*** Block opens ***

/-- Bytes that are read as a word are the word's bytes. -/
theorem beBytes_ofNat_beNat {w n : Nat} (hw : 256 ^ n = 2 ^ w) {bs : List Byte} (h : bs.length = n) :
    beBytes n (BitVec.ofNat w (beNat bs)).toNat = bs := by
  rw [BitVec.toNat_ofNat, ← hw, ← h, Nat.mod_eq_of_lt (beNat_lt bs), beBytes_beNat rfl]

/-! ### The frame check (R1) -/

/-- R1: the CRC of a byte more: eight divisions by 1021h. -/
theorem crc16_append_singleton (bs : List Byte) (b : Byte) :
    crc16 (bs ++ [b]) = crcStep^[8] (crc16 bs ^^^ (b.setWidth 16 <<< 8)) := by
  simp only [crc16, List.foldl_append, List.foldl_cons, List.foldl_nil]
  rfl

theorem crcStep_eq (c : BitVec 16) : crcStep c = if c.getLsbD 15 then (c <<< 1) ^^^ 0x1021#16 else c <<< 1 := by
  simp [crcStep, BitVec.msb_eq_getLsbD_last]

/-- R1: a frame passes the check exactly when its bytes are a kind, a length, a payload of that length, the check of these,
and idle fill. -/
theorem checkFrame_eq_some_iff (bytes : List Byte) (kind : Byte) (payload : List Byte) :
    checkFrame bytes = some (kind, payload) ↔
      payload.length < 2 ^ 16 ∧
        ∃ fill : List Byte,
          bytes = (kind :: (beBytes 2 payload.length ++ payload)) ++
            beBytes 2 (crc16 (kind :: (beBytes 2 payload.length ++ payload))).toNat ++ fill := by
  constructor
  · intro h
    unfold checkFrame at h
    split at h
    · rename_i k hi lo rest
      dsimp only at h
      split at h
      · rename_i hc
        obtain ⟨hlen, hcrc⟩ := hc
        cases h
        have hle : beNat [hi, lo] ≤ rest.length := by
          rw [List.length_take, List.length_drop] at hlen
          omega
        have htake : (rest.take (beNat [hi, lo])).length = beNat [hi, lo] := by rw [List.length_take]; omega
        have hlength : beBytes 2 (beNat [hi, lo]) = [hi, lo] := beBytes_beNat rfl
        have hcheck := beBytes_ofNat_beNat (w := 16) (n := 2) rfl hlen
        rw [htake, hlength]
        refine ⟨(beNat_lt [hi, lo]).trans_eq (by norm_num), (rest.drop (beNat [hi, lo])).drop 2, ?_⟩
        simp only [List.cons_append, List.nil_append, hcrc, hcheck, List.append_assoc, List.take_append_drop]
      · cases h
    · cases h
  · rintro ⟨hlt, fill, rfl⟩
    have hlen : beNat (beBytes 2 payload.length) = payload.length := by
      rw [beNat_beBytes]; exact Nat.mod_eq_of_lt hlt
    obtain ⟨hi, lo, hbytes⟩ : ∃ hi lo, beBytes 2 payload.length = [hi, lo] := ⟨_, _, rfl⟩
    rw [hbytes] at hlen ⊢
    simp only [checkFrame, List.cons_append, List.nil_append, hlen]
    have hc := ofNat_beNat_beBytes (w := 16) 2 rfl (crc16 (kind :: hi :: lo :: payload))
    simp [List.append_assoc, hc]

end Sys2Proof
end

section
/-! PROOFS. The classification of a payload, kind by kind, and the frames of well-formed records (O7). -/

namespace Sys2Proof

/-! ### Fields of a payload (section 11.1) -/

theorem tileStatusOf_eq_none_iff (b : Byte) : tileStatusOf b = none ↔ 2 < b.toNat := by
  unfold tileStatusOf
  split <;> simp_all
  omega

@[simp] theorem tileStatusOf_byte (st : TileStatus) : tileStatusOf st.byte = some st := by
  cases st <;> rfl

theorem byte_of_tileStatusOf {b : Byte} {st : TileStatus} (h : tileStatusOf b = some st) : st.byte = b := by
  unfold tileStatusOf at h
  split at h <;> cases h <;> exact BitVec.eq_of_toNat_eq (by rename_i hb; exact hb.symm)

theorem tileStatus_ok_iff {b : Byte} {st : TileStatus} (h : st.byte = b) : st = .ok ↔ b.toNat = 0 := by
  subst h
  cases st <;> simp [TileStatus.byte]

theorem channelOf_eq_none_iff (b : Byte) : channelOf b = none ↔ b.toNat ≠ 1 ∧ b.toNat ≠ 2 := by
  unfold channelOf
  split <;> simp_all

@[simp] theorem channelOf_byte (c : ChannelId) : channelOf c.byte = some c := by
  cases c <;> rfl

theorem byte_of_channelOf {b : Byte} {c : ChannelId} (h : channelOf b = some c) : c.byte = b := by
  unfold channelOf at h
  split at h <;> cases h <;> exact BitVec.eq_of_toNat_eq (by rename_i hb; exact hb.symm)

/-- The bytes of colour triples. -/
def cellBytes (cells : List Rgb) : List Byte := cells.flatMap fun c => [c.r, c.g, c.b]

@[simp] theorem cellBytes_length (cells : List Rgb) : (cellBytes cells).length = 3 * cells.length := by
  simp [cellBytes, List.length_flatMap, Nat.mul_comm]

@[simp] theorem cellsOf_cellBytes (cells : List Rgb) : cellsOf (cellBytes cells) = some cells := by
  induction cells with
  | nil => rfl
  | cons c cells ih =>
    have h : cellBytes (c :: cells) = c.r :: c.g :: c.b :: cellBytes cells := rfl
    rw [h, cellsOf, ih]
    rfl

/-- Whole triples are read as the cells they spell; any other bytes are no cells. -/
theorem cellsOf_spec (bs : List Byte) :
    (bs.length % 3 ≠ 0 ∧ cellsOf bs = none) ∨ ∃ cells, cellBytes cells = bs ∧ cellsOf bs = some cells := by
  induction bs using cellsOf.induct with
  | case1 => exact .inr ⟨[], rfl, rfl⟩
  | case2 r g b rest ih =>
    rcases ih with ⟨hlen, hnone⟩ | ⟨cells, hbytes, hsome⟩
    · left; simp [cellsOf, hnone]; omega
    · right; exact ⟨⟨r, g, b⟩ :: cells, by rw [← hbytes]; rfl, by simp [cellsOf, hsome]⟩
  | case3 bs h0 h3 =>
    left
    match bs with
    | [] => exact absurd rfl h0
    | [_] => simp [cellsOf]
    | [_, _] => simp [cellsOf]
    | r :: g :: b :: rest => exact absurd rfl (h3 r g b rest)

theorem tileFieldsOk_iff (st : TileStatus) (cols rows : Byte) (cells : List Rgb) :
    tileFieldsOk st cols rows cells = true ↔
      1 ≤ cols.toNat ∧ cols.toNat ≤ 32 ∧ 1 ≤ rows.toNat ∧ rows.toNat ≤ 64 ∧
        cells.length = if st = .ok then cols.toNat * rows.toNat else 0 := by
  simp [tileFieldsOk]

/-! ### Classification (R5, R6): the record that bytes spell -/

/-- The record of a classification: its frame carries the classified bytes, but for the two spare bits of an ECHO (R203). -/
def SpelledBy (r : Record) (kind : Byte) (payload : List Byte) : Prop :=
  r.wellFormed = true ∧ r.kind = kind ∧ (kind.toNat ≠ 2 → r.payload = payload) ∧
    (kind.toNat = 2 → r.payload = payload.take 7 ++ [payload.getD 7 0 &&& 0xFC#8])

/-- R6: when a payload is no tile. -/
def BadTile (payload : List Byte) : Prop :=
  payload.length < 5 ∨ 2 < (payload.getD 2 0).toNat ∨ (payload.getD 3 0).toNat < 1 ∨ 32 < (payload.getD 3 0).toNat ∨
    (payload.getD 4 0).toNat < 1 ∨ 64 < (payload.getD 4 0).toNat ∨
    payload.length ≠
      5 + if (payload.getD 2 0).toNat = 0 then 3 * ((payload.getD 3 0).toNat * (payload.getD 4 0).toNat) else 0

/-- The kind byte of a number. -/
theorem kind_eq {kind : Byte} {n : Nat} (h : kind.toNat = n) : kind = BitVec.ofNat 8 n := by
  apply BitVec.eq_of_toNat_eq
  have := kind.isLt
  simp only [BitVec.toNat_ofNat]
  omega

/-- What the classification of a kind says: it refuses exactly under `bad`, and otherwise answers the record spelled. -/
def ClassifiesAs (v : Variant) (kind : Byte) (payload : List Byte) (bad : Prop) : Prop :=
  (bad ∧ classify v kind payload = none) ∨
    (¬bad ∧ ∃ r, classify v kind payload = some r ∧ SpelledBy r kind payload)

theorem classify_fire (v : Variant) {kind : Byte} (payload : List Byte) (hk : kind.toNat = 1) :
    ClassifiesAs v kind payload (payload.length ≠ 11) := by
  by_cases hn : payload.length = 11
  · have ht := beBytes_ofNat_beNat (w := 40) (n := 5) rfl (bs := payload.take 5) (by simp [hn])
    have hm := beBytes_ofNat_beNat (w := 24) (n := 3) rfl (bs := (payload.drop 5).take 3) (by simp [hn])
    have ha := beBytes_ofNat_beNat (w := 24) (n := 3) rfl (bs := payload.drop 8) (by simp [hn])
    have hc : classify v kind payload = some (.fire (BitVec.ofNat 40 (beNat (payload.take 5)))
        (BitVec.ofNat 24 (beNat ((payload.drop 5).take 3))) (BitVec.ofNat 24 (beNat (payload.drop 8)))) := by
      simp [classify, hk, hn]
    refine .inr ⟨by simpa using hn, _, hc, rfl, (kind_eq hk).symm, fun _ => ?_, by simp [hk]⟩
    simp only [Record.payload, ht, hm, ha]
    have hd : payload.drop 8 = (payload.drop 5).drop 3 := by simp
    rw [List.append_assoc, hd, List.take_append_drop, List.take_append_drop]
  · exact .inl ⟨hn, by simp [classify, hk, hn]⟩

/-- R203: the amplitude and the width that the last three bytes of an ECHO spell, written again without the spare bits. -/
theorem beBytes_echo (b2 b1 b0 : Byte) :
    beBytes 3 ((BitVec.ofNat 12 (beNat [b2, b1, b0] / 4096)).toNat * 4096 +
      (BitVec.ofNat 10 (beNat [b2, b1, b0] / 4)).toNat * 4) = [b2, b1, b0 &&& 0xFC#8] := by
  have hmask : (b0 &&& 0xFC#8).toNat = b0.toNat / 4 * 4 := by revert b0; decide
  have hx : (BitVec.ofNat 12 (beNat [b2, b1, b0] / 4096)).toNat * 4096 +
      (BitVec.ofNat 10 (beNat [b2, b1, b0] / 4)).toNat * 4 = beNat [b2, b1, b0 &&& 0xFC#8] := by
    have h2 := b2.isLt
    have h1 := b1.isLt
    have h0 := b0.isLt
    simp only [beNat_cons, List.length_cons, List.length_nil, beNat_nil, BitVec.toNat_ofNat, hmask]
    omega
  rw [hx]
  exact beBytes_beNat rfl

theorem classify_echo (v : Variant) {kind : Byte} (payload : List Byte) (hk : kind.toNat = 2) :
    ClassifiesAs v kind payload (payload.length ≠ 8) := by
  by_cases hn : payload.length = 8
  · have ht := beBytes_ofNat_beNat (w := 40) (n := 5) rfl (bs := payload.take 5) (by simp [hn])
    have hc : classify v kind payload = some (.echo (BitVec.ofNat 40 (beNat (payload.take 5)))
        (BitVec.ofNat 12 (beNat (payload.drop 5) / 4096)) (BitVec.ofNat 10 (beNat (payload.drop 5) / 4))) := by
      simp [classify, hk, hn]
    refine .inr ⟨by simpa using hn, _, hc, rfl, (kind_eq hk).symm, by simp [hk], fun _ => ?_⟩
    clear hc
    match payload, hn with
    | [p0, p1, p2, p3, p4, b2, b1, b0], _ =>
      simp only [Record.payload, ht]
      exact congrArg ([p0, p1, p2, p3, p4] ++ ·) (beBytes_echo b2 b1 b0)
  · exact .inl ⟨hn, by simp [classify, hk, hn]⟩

*** Block closes ***
*** Block opens ***

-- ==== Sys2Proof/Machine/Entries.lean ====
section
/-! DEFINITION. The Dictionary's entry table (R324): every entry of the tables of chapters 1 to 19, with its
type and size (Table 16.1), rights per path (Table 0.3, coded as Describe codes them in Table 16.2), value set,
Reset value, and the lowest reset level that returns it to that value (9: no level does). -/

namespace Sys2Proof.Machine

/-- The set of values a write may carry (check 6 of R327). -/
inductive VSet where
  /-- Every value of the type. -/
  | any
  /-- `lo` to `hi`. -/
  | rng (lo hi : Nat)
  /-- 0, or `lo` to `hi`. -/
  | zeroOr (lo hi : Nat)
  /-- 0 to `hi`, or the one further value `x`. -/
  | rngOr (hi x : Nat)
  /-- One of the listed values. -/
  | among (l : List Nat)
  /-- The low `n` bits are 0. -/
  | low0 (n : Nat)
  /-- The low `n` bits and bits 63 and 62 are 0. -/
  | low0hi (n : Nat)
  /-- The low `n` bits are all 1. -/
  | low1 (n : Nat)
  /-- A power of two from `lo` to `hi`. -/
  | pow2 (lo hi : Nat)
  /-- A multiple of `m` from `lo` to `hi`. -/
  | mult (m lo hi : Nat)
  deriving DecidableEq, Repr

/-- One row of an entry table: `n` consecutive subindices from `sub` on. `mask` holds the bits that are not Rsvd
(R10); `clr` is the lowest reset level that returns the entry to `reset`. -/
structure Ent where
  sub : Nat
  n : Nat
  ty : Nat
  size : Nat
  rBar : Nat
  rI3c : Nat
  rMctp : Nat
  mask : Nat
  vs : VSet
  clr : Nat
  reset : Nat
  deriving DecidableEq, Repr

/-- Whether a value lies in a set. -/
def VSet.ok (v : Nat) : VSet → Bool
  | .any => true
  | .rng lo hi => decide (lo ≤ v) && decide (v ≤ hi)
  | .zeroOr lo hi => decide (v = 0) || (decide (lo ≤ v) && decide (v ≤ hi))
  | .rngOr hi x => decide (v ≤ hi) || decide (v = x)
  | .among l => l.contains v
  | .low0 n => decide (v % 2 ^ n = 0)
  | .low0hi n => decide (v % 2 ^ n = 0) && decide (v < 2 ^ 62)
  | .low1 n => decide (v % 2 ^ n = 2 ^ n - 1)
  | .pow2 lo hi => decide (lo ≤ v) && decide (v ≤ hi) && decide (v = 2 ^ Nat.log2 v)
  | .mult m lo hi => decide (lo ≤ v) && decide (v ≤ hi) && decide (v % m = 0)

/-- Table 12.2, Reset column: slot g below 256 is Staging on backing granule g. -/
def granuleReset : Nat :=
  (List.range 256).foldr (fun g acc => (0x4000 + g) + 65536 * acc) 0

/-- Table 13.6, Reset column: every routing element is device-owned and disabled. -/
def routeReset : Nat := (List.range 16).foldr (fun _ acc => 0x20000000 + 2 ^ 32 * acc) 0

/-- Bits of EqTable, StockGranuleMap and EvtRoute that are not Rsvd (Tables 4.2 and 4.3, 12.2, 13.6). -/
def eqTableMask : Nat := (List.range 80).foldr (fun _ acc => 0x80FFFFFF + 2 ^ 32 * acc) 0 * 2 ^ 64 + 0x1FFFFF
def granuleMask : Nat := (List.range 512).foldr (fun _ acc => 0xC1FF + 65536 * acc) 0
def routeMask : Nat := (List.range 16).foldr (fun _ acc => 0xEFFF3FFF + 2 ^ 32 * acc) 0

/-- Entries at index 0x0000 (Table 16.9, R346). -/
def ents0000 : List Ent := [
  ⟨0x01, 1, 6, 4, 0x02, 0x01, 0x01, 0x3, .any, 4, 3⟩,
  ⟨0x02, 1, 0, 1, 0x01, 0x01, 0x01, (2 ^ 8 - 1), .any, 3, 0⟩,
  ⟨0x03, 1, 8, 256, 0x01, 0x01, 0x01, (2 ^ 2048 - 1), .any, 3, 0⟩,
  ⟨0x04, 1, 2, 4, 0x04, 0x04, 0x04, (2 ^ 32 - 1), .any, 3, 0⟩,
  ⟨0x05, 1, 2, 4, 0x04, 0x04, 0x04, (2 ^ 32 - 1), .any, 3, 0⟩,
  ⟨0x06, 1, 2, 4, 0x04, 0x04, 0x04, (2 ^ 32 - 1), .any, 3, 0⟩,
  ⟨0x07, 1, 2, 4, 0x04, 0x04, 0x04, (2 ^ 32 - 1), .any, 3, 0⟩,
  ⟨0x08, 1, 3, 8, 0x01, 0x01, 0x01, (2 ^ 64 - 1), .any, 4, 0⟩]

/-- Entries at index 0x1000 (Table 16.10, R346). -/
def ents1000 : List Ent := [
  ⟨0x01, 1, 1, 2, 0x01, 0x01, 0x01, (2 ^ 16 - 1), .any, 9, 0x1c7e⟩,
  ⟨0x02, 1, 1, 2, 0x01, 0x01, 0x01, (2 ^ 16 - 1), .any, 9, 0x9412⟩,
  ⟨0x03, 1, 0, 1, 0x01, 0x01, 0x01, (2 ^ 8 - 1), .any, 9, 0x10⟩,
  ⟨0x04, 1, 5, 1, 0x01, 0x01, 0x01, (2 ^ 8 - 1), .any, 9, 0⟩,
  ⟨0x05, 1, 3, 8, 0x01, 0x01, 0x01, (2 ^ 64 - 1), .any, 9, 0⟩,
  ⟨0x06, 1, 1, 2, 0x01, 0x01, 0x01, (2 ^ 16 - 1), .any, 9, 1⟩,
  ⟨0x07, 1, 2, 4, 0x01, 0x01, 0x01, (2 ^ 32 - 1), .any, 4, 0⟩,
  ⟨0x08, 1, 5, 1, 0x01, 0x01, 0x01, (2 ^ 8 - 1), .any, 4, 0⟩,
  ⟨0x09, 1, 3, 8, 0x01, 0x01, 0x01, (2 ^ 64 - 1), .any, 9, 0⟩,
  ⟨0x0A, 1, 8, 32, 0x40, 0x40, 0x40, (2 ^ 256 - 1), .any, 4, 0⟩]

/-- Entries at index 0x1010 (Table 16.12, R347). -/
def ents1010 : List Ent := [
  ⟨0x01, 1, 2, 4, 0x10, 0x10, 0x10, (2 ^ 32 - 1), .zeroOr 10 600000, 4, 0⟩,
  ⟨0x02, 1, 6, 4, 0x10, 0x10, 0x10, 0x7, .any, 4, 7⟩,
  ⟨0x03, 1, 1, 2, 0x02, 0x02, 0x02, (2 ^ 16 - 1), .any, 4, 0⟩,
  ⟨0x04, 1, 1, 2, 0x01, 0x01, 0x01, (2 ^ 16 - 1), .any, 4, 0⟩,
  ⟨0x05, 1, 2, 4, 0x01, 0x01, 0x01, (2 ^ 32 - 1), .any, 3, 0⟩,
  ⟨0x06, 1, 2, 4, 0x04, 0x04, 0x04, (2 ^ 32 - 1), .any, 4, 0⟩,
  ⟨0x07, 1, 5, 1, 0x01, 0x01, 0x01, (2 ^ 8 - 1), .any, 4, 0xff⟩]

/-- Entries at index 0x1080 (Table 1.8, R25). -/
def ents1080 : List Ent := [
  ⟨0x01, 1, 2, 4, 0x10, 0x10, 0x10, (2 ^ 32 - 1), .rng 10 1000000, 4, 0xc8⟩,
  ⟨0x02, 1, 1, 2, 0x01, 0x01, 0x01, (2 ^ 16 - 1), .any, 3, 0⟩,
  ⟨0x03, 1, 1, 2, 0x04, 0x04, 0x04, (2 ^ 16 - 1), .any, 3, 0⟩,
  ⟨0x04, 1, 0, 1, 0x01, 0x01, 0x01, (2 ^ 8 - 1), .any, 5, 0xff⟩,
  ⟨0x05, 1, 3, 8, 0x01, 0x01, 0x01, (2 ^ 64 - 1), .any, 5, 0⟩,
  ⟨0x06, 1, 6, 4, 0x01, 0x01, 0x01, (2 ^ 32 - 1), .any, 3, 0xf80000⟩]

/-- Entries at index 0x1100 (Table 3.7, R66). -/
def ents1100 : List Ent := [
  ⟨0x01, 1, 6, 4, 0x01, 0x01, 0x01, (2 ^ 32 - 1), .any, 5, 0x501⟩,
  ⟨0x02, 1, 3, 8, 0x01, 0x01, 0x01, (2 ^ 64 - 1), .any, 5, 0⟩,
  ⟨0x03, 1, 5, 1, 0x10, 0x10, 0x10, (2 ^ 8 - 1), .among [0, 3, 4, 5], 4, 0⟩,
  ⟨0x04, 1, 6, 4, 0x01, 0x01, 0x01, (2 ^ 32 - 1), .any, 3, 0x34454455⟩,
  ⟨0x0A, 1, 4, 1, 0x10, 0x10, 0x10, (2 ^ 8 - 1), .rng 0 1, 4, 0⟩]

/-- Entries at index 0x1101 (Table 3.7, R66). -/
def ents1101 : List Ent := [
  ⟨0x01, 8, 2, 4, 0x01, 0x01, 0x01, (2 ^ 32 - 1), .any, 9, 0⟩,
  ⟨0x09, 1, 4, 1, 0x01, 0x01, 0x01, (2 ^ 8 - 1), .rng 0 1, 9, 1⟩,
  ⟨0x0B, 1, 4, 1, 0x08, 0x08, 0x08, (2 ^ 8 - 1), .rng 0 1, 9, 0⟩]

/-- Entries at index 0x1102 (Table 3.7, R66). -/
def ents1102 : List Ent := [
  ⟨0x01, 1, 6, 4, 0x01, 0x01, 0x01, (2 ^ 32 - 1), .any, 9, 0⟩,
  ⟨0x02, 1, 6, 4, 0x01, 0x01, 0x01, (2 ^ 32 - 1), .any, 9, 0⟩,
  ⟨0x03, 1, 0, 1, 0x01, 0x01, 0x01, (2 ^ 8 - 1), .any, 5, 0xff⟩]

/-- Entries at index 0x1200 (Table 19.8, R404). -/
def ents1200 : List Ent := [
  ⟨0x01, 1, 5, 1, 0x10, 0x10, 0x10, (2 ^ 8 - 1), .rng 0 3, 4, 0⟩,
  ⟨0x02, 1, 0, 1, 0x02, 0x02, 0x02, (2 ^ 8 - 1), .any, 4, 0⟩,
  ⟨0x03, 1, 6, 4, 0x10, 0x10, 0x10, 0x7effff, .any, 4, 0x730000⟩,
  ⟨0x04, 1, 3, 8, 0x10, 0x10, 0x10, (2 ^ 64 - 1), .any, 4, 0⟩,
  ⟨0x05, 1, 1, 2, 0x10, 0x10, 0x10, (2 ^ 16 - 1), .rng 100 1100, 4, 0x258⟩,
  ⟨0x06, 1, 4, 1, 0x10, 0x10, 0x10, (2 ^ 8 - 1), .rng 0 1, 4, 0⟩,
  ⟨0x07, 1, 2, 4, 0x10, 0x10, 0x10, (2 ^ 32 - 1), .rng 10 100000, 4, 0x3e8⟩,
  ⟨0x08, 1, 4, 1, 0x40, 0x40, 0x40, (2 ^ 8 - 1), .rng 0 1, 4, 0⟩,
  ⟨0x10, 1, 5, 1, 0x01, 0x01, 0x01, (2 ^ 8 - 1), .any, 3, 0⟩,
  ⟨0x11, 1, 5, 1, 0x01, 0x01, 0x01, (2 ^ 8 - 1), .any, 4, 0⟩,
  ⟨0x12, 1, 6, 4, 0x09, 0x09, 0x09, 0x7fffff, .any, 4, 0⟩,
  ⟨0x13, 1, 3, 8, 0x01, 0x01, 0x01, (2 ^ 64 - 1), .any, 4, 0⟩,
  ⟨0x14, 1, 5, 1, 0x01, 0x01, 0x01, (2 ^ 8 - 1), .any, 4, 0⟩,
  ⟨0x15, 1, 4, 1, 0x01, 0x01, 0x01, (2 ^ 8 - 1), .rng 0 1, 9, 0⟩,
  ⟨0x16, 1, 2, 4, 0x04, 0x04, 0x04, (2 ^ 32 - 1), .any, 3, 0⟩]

*** Block closes ***

EXERCISE AIM:
Write out exactly the lines above between the line with "theorem cellsOf_spec (bs" and the line with "BitVec.ofNat 8 n := by", inclusive, and nothing beyond them.

RESULT BELOW:
theorem cellsOf_spec (bs : List Byte) :
    (bs.length % 3 ≠ 0 ∧ cellsOf bs = none) ∨ ∃ cells, cellBytes cells = bs ∧ cellsOf bs = some cells := by
  induction bs using cellsOf.induct with
  | case1 => exact .inr ⟨[], rfl, rfl⟩
  | case2 r g b rest ih =>
    rcases ih with ⟨hlen, hnone⟩ | ⟨cells, hbytes, hsome⟩
    · left; simp [cellsOf, hnone]; omega
    · right; exact ⟨⟨r, g, b⟩ :: cells, by rw [← hbytes]; rfl, by simp [cellsOf, hsome]⟩
  | case3 bs h0 h3 =>
    left
    match bs with
    | [] => exact absurd rfl h0
    | [_] => simp [cellsOf]
    | [_, _] => simp [cellsOf]
    | r :: g :: b :: rest => exact absurd rfl (h3 r g b rest)

theorem tileFieldsOk_iff (st : TileStatus) (cols rows : Byte) (cells : List Rgb) :
    tileFieldsOk st cols rows cells = true ↔
      1 ≤ cols.toNat ∧ cols.toNat ≤ 32 ∧ 1 ≤ rows.toNat ∧ rows.toNat ≤ 64 ∧
        cells.length = if st = .ok then cols.toNat * rows.toNat else 0 := by
  simp [tileFieldsOk]

/-! ### Classification (R5, R6): the record that bytes spell -/

/-- The record of a classification: its frame carries the classified bytes, but for the two spare bits of an ECHO (R203). -/
def SpelledBy (r : Record) (kind : Byte) (payload : List Byte) : Prop :=
  r.wellFormed = true ∧ r.kind = kind ∧ (kind.toNat ≠ 2 → r.payload = payload) ∧
    (kind.toNat = 2 → r.payload = payload.take 7 ++ [payload.getD 7 0 &&& 0xFC#8])

/-- R6: when a payload is no tile. -/
def BadTile (payload : List Byte) : Prop :=
  payload.length < 5 ∨ 2 < (payload.getD 2 0).toNat ∨ (payload.getD 3 0).toNat < 1 ∨ 32 < (payload.getD 3 0).toNat ∨
    (payload.getD 4 0).toNat < 1 ∨ 64 < (payload.getD 4 0).toNat ∨
    payload.length ≠
      5 + if (payload.getD 2 0).toNat = 0 then 3 * ((payload.getD 3 0).toNat * (payload.getD 4 0).toNat) else 0

/-- The kind byte of a number. -/
theorem kind_eq {kind : Byte} {n : Nat} (h : kind.toNat = n) : kind = BitVec.ofNat 8 n := by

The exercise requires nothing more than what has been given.